虽然我不知道堆栈溢出有什么好处,但只要进程在调用时不接近文件限制,这种评估可能是正确的。
@Stargateur在评论中提到的另一点是,递归代码的深度受子目录的最大数量限制(ext4文件系统上为64000),并且硬链接极不可能存在(因为Linux / Unix上不允许将硬链接链接到文件夹)。
如果代码在Linux上运行(根据问题,它确实是),那么这是个好消息,因此这个问题并不是真正的问题(除非在macOS或Windows上运行代码)...尽管递归中的64K子文件夹可能会使堆栈崩溃。

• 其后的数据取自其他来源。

/-- INPUT_LOST: it rises after 5 ticks and clears after 100 (R213). -/
def execInputLost (b : Fin 4) (rise : Bool) (s : State) : Host.Outcome State Fault Refusal :=
  let b := b.val
  let ls := s.loopsOfSeg b
  let due :=
    if rise then !s.inputLost b && !ls.isEmpty && ls.all (s.loopStarved b)
    else s.inputLost b && ls.all (s.loopFed b)
  if s.miller3 && !s.thermalLatched && due then
    .next ((s.setPar (oSeg b) Pid.Segment.INPUT_LOST (b2i rise)).budgetRecord (oSeg b) b)
  else .next s

/-- The REASON of SERVICE_STATUS, where its OUTCOME is DEFERRED. -/
def State.deferredReason (s : State) (o : Nat) : Option Nat :=
  let v := (s.par o Pid.SERVICE_STATUS).toNat
  if v / 1073741824 = ouDEFERRED then some (v / 65536 % 256) else none

/-- The oldest queued write. -/
def oldestReq : List NvmReq → Option NvmReq
  | [] => none
  | r :: rest => match oldestReq rest with
    | none => some r
    | some b => if r.since ≤ b.since then some r else some b

/-- DEFERRAL_LIMIT: a deferred consumer has waited for its limit, and becomes REFUSED (R219, Table 8-3). -/
def execDeferralLimit (c : Consumer) (s : State) : Host.Outcome State Fault Refusal :=
  if !s.miller3 || s.thermalLatched then .next s
  else match c with
  | .feeder f =>
    let o := oFeeder f.val
    match s.deferredReason o with
    | some r =>
      if (s.consF f.val).requesting && s.classOf o != 0 then
        .next ((s.modConsF f.val fun a => { a with expired := true }).publish o (s.feederSeg f.val) ouREFUSED r 0
          (pwTo (s.feederDemand f.val)))
      else .next s
    | none => .next s
  | .charging k =>
    let o := oString k.val
    match s.deferredReason o with
    | some r =>
      if (s.consS k.val).requesting then
        .next ((s.modConsS k.val fun a => { a with expired := true }).publish o (s.stringSeg k.val) ouREFUSED r 0
          (pwTo (s.stringDemand k.val)))
      else .next s
    | none => .next s
  | .nvmWrite =>
    match oldestReq s.nvm.queue with
    | some r => .next (s.refuseWrite r ((s.nvmBlock r).getD frBUSY)).learnWaits
    | none => .next s
  | .activation =>
    if s.updState == upSCHEDULED && s.upd.due then
      match s.activationBlock with
      | some (r, _) => .next (s.activateRefused r)
      | none => .next s
    else .next s

end Sys2Proof.Machine
end

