/-- A row about one feeder, string, rail, timer, downstream port, stage, satellite or port leaves the others of its kind,
and their parameters, as they were; a timer takes its partner with it. -/
def Obligations.RowsKeepToTheirObject : Prop := ∀ s t : State,
  let kept (o : Nat) : Prop := ∀ pid < 4096, t.par o pid = s.par o pid
  (∀ (f : Fin 16) (byA byB : Bool) (proving : Option Bool), ∀ c ∈ [Instr.seatStable f, .seatOpen f, .insertDelay f, .faultTimer f,
      .soa f, .startTimeout f, .ovQualify f, .itCurve f, .fastTrip f ⟨byA, byB⟩ proving], exec c s = .next t →
    ∀ g < 16, g ≠ f.val → t.feeder g = s.feeder g ∧ kept (oFeeder g)) ∧
  (∀ (k : Fin 4) (ok byA byB : Bool) (vds : Int), ∀ c ∈ [Instr.stringConnect k, .stringSwitchTick k ok vds,
      .connectTimeout k, .dischargeReversal k, .stringFastTrip k byA byB], exec c s = .next t →
    ∀ j < 4, j ≠ k.val → t.str j = s.str j ∧ kept (oString j)) ∧
  (∀ (v : Fin 32) (ball us : Word) (x : RailRead), ∀ c ∈ [Instr.onDelay v, .railPgHigh ⟨v, ball⟩, .railQualified v us, .pgTimeout v,
      .railPgDrop ⟨v, ball⟩, .dischargeTimeout v, .railDischarged ⟨v, ball⟩ us, .railPoll v x us], exec c s = .next t →
    ∀ w < 32, w ≠ v.val → t.rail w = s.rail w ∧ kept (oRail w)) ∧
  (∀ (n : Fin 8) (rising : Bool) (w : Word), ∀ c ∈ [Instr.timerMatch n, .timerWrap n, .timerCapture n rising w,
      .tmrPulseEnd n], exec c s = .next t →
    ∀ m < 8, m ≠ s.leader n.val → m ≠ s.leader n.val + 1 → m ≠ n.val → t.timer m = s.timer m ∧ kept (oTimer m)) ∧
  (∀ (d : Fin 4) (x : FrameEnd) (y : RecoveryEnd), ∀ c ∈ [Instr.dsFrame d x, .dsFrameAbandon d, .busRecovery d y],
      exec c s = .next t → ∀ e < 4, e ≠ d.val → t.down e = s.down e ∧ kept (oDown e)) ∧
  (∀ (n : Fin 32) (x : Option (Byte × Byte)) (y : Option (BitVec 16 × BitVec 16)), ∀ c ∈ [Instr.polIdentify n x,
      .polPoll n y], exec c s = .next t → ∀ m < 32, m ≠ n.val → t.pol m = s.pol m ∧ kept (oPol m)) ∧
  (∀ (n : Fin 8) (x : SatAnswer), ∀ c ∈ [Instr.satelliteLoad n x, .satelliteRetry n],
      exec c s = .next t → ∀ m < 8, m ≠ n.val → t.sat m = s.sat m ∧ kept (oSat m)) ∧
  (∀ (p q : HostPort) (acc : HostAccess) (data : Bytes) (ptr : Byte) (form : ReadForm) (k : Nat) (w : Bool), p ≠ q →
    ∀ c ∈ [Instr.reqStream p acc data, .doorbellSubmit p ⟨acc, data⟩, .doorbellDiscard p ⟨acc, data⟩, .replyStream p ⟨acc, form, k⟩,
      .alertCause p ⟨acc, form, k⟩, .fastStatus p ⟨acc, form, k⟩, .highByteLatch p w ⟨acc, form, k⟩, .windowWrite p acc ptr data],
      exec c s = .next t →
    (t.port q).build = (s.port q).build ∧ (t.port q).written = (s.port q).written ∧
    (t.port q).replies = (s.port q).replies ∧ (t.port q).readPos = (s.port q).readPos ∧
    (t.port q).pointer = (s.port q).pointer ∧ (t.port q).driven = (s.port q).driven)

/-- The commit of an update's block stores its bytes where the header's sections place them, one place of MRAM for a
byte, and every other byte of MRAM reads as before. -/
def Obligations.BlockCommitStores : Prop := ∀ (s : State) (r : NvmReq) (n o : Nat) (data : Bytes),
  s.mramOn = true → s.nvm.active = some (r, n) → n ≤ 1 → r.work = .block o data → s.updState = upOPEN →
  Runs .nvmTransactionCommit s fun t =>
    (∀ a, (∀ i < data.length, s.placeOf (o + i) ≠ some a) → mramRead t.nvm.mram a = mramRead s.nvm.mram a) ∧
    (∀ i < data.length, ∀ a, s.placeOf (o + i) = some a →
      (∀ j < data.length, j ≠ i → s.placeOf (o + j) ≠ some a) → mramRead t.nvm.mram a = data.getD i 0)
end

话虽如此,非递归选项仍然具有优势,例如能够轻松添加处理的项目数量限制以及能够缓存结果。
P.S.
根据评论,这是一个非递归版本的代码,它不检查循环层次结构。它更快,并且应该足够安全,可以在不允许将硬链接链接到文件夹的Linux机器上使用。
#include <dirent.h>
#include <stdint.h>
#include <stdio.h>
#include <stdlib.h>
#include <string.h>
#include <sys/types.h>
int main(int argc, char const *argv[]) {
/* print use instruction unless a folder name was given */
if (argc < 2)
fprintf(stderr,
"\nuse:\n"
" %s <directory>\n"
"for example:\n"
" %s ./\n\n",
argv[0], argv[0]),
exit(0);
/*************** a small linked list macro implementation ***************/
typedef struct list_s {
struct list_s *next;
struct list_s *prev;
} list_s;
#define LIST_INIT(name) \
{ .next = &name, .prev = &name }
#define LIST_PUSH(dest, node) \
do { \
(node)->next = (dest)->next; \
(node)->prev = (dest); \
(node)->next->prev = (node); \
(dest)->next = (node); \
} while (0);
#define LIST_POP(list, var) \
if ((list)->next == (list)) { \
var = NULL; \
} else { \
var = (list)->next; \
(list)->next = var->next; \
var->next->prev = var->prev; \
}
/*************** a record (file / folder) item type ***************/
typedef struct record_s {
/* this is a flat processing queue. */
list_s queue;
/* this will list all the completed items (siblings and such) */
list_s list;
/* unique ID */
ino_t ino;
/* name length */
size_t len;
/* name string */
char name[];
} record_s;
/* take a list_s pointer and convert it to the record_s pointer */
#define NODE2RECORD(node, list_name) \
((record_s *)(((uintptr_t)(node)) - \
((uintptr_t) & ((record_s *)0)->list_name)))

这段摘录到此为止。